Exercise directions
Transcribe the stretch of entries below from the line with "def fetchInstr (c" through the line with "step is defined", exactly and with both ends included; leave out all other lines.

Supplied material
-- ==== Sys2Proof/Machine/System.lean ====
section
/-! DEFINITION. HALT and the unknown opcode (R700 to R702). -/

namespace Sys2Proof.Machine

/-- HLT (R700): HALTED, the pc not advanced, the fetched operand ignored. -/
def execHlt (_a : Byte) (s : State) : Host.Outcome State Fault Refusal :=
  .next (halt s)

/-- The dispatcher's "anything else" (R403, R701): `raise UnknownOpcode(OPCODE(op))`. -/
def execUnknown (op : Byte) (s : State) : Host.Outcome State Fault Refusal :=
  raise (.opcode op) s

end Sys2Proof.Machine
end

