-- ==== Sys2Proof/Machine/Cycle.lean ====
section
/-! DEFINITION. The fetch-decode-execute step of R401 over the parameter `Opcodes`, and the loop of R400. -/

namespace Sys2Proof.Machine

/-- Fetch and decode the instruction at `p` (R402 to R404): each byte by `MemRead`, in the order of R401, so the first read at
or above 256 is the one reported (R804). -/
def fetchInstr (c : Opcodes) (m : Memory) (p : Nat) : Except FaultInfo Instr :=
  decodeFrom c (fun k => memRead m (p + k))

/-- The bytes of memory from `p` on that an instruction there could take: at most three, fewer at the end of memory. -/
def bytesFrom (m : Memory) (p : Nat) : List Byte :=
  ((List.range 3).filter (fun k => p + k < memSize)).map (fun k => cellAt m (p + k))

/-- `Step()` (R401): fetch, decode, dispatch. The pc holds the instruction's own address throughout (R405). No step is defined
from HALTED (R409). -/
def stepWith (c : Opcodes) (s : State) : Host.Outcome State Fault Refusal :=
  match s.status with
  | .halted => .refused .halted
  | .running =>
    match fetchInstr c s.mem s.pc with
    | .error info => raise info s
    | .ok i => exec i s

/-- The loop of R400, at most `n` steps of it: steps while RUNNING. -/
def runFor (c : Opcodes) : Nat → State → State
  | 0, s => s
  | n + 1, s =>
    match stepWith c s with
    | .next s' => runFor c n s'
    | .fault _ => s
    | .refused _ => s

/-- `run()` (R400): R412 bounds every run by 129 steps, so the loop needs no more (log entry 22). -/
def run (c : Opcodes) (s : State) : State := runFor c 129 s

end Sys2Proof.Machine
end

...

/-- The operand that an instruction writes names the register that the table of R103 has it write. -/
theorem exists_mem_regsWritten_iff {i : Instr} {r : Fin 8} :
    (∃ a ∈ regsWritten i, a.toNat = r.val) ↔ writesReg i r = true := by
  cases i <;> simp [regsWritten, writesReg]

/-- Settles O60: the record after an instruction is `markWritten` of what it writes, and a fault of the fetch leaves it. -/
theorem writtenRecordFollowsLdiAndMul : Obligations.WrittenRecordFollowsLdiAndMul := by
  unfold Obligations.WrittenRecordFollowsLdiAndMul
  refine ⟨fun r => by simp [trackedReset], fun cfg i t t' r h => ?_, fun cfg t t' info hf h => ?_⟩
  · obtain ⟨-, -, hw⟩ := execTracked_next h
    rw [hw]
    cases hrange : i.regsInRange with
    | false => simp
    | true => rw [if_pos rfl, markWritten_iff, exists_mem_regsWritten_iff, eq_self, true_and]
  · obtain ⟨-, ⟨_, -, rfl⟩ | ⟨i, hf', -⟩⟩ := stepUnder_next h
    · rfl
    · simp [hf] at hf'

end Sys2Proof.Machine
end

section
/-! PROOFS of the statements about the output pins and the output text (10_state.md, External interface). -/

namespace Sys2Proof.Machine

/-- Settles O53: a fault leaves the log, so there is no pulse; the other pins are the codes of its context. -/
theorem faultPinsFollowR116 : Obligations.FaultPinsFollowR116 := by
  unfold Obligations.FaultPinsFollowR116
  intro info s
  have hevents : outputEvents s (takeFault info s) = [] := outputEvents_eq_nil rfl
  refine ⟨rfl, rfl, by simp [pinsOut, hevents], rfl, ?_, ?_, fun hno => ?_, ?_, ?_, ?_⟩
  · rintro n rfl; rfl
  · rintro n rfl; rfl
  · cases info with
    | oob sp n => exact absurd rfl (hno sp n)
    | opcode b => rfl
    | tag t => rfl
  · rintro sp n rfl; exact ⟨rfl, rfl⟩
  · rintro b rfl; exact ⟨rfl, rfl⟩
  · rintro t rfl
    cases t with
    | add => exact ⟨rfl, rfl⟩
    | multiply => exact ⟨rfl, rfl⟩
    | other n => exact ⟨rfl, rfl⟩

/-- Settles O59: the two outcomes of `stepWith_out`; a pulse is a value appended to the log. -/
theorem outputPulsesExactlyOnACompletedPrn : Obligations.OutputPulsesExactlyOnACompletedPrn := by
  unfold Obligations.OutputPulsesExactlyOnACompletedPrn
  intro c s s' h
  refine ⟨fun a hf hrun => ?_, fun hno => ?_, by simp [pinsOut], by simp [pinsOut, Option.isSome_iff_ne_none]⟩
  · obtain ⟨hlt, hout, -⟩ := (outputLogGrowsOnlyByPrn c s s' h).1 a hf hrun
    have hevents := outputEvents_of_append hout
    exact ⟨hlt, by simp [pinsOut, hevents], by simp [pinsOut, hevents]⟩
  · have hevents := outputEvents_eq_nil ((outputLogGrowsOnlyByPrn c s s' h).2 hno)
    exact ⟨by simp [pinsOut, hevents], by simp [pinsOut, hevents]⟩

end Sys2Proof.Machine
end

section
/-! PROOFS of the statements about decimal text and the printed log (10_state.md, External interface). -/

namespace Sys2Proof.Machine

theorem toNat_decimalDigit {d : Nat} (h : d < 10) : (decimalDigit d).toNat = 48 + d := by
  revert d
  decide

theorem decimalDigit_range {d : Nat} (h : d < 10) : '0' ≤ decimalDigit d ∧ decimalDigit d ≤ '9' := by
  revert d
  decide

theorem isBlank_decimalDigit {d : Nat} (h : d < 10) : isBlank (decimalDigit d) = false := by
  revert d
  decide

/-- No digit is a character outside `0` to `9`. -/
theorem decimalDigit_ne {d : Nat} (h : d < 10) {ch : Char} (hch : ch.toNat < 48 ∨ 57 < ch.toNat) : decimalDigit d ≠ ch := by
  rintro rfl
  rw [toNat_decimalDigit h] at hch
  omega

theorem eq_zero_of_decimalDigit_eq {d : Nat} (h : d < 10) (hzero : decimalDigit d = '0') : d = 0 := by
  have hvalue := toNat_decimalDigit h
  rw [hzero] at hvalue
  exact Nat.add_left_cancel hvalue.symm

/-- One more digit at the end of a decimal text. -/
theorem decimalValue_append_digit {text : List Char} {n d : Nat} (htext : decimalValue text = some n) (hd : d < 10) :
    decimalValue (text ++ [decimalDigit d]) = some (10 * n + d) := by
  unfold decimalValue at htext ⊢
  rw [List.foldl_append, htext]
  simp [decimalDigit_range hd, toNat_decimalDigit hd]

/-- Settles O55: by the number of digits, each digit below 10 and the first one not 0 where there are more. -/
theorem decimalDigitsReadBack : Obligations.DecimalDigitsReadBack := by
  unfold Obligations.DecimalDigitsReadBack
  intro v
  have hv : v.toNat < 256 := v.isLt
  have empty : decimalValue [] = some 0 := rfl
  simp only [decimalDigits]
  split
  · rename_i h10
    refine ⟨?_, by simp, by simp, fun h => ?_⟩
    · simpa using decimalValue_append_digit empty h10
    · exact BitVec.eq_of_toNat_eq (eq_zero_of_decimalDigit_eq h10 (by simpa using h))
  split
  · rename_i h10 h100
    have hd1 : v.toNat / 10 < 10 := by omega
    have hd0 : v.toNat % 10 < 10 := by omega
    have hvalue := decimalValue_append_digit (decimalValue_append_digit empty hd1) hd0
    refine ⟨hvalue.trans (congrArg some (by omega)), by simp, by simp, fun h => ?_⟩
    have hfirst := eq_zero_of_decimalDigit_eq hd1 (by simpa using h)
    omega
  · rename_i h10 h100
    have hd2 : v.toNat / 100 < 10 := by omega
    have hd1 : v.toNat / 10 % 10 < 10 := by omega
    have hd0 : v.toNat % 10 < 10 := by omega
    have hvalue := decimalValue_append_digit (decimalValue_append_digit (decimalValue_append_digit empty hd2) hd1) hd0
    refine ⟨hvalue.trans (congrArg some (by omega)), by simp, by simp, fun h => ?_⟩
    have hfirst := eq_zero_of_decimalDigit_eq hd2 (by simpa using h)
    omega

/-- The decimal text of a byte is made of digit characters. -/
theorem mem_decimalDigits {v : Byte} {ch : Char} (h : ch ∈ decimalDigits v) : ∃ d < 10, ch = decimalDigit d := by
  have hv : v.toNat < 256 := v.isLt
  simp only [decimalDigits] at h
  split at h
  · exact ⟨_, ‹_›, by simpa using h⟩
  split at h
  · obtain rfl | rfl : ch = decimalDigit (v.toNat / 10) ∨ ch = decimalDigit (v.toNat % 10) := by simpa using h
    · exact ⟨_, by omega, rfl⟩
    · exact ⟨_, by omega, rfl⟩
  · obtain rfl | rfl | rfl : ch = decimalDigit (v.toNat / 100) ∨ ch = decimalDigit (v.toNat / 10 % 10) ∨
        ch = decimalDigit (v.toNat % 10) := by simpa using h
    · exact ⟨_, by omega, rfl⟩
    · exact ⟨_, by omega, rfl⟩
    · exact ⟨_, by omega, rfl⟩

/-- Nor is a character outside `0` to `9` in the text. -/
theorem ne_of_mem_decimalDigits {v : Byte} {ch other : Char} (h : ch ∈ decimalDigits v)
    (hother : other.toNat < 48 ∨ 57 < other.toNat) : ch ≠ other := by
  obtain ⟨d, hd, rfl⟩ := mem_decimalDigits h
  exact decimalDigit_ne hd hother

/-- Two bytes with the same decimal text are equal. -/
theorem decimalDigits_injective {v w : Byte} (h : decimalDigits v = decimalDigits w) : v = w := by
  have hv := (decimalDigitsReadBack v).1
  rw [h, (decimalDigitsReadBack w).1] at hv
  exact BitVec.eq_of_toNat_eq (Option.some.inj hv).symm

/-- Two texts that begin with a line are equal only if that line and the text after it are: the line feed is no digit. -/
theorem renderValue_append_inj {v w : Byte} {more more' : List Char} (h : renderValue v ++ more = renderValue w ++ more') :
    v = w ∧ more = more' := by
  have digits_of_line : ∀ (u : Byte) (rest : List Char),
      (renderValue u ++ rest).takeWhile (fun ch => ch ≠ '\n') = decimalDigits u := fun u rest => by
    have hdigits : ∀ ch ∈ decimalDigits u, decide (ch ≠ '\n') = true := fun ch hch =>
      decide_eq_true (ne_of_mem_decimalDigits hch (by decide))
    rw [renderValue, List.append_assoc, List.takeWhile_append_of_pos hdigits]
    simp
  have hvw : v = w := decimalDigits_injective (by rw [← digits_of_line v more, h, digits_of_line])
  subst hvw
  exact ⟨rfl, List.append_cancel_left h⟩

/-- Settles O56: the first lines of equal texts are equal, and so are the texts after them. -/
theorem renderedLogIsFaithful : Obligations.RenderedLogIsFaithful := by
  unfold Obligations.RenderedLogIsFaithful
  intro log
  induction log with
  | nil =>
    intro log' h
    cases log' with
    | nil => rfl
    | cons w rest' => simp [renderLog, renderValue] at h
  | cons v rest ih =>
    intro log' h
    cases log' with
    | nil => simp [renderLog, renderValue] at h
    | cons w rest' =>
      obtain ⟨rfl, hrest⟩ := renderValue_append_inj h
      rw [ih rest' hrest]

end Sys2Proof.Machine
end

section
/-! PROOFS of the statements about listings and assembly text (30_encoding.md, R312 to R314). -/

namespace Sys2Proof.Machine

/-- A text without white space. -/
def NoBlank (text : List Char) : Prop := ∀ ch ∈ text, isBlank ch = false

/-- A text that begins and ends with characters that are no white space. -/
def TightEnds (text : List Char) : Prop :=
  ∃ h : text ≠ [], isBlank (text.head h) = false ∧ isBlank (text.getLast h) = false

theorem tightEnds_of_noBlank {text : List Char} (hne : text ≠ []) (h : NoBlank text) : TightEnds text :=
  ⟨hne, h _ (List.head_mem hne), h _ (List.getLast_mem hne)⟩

Your solution
def fetchInstr (c : Opcodes) (m : Memory) (p : Nat) : Except FaultInfo Instr :=
  decodeFrom c (fun k => memRead m (p + k))

/-- The bytes of memory from `p` on that an instruction there could take: at most three, fewer at the end of memory. -/
def bytesFrom (m : Memory) (p : Nat) : List Byte :=
  ((List.range 3).filter (fun k => p + k < memSize)).map (fun k => cellAt m (p + k))

/-- `Step()` (R401): fetch, decode, dispatch. The pc holds the instruction's own address throughout (R405). No step is defined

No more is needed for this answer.